> [Exercise details]: From the line with "-- ==== Sys2Proof/Machine/Pseudo.lean" through the line with "def hostDoes (a", repeat the entries verbatim, both end lines included, and add nothing.

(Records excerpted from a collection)

########

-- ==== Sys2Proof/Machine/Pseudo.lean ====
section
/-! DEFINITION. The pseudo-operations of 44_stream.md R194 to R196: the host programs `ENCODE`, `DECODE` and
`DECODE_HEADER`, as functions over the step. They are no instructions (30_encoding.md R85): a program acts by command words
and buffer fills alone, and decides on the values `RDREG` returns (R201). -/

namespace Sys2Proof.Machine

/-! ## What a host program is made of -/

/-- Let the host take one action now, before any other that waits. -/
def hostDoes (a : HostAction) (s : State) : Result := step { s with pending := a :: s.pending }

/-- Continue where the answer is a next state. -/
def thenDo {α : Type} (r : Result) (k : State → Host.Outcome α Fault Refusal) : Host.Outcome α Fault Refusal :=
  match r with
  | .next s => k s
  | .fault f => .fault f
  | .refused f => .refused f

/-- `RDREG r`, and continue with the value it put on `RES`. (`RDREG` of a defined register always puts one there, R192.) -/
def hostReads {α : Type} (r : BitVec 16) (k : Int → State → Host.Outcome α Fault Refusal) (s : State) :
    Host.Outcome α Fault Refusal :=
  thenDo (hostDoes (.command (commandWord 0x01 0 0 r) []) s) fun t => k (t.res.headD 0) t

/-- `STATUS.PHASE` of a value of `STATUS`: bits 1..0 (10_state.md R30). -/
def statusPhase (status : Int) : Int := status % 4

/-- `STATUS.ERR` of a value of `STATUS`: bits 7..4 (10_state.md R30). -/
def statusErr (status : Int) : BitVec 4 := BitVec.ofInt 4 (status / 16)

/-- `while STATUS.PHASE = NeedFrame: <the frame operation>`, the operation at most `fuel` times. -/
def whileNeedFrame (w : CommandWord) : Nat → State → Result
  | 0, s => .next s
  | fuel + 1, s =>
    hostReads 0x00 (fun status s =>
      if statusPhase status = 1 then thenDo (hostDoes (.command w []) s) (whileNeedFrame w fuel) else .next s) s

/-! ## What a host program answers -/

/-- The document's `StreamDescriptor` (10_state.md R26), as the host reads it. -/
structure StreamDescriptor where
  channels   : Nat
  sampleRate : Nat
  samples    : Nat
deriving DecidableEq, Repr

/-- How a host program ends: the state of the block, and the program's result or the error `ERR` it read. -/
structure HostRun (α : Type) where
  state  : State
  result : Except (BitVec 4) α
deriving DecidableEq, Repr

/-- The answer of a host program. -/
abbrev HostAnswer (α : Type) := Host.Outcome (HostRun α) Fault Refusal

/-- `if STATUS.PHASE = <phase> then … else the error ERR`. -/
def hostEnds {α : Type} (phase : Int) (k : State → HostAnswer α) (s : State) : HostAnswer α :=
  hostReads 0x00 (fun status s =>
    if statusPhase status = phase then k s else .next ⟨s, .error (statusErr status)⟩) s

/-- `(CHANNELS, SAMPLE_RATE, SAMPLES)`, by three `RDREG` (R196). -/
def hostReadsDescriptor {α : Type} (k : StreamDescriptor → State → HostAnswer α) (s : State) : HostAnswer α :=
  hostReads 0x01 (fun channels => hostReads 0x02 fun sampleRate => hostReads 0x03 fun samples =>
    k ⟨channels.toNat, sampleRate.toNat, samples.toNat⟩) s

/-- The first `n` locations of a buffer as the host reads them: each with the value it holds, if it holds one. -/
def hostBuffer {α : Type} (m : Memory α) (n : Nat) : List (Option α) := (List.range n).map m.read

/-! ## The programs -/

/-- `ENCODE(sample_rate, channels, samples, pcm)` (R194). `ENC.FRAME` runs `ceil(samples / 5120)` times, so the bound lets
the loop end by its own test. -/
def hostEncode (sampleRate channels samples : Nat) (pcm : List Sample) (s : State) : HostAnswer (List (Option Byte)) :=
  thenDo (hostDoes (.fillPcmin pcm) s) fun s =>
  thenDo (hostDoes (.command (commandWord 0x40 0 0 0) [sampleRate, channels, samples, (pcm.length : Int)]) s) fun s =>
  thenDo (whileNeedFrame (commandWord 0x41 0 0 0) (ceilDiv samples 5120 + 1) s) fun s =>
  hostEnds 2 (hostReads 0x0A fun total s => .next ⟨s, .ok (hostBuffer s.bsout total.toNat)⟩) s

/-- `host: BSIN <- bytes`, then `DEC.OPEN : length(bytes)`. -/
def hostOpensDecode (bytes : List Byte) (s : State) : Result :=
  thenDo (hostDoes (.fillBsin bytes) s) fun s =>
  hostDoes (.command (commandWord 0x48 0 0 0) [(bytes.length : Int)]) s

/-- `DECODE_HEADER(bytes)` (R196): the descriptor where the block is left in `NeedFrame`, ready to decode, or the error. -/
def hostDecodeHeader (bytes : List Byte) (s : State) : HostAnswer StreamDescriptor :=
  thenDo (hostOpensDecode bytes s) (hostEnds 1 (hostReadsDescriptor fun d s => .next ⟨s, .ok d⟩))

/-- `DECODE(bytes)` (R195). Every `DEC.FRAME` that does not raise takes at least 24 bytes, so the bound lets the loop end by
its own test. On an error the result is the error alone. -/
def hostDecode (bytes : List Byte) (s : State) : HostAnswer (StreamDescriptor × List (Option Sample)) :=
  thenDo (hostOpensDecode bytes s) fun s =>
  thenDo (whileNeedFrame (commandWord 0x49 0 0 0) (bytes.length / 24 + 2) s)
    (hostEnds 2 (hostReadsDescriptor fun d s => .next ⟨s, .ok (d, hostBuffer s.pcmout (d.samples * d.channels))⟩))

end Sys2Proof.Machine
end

########

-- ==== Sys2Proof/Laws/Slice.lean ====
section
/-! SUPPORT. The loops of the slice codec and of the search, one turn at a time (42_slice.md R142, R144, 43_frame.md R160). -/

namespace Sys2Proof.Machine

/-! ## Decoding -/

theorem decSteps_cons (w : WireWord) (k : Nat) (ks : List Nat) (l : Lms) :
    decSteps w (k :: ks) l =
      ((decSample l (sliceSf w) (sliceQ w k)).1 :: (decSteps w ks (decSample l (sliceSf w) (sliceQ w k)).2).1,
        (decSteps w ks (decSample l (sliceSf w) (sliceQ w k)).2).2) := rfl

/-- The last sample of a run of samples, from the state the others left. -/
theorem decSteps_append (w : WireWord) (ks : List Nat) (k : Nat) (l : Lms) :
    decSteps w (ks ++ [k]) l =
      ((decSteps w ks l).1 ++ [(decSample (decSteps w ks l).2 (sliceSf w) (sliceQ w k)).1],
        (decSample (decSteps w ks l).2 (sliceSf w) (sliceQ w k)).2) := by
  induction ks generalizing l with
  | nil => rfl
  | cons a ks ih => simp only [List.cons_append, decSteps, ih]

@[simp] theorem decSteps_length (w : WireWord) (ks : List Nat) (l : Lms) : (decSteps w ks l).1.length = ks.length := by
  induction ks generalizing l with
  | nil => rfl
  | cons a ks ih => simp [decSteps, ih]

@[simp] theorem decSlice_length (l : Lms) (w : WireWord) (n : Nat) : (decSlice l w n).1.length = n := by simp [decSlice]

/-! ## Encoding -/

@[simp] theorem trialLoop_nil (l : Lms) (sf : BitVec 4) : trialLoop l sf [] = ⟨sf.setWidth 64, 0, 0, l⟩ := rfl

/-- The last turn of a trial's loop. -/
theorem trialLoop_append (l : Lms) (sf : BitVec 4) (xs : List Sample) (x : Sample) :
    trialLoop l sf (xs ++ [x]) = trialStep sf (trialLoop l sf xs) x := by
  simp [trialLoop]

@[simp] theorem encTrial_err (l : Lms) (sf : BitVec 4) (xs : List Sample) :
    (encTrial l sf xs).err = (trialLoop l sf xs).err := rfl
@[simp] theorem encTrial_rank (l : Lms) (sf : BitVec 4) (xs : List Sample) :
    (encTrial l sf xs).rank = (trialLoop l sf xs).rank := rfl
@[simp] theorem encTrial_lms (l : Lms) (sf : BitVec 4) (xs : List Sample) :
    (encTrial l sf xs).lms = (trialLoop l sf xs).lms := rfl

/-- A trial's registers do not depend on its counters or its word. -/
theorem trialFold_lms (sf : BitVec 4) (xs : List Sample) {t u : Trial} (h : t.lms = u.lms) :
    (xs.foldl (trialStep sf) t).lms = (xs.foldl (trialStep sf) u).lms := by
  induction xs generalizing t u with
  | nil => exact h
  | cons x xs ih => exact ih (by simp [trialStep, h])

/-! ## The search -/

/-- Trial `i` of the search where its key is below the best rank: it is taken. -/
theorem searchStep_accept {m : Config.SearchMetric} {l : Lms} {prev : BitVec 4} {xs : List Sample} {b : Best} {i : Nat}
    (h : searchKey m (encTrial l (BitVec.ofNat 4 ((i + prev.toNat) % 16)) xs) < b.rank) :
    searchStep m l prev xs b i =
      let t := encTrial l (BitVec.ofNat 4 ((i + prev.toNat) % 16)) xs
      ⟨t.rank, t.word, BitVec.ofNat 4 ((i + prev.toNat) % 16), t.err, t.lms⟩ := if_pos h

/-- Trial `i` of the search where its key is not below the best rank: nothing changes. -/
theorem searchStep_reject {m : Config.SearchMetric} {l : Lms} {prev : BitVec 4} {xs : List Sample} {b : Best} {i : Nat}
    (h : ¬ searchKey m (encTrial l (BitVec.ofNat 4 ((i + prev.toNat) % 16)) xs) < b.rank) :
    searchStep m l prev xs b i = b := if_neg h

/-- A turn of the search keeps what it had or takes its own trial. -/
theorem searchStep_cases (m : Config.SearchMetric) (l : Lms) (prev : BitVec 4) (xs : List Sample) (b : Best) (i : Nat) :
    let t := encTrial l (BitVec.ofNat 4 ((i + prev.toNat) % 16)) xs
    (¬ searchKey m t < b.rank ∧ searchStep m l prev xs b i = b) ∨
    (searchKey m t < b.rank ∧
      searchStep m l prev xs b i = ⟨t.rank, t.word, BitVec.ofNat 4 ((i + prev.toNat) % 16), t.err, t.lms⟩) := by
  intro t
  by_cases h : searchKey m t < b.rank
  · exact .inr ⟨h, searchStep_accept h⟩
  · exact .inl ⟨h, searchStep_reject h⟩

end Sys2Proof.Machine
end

########

> [Reply]:
-- ==== Sys2Proof/Machine/Pseudo.lean ====
section
/-! DEFINITION. The pseudo-operations of 44_stream.md R194 to R196: the host programs `ENCODE`, `DECODE` and
`DECODE_HEADER`, as functions over the step. They are no instructions (30_encoding.md R85): a program acts by command words
and buffer fills alone, and decides on the values `RDREG` returns (R201). -/

namespace Sys2Proof.Machine

/-! ## What a host program is made of -/

/-- Let the host take one action now, before any other that waits. -/
def hostDoes (a : HostAction) (s : State) : Result := step { s with pending := a :: s.pending }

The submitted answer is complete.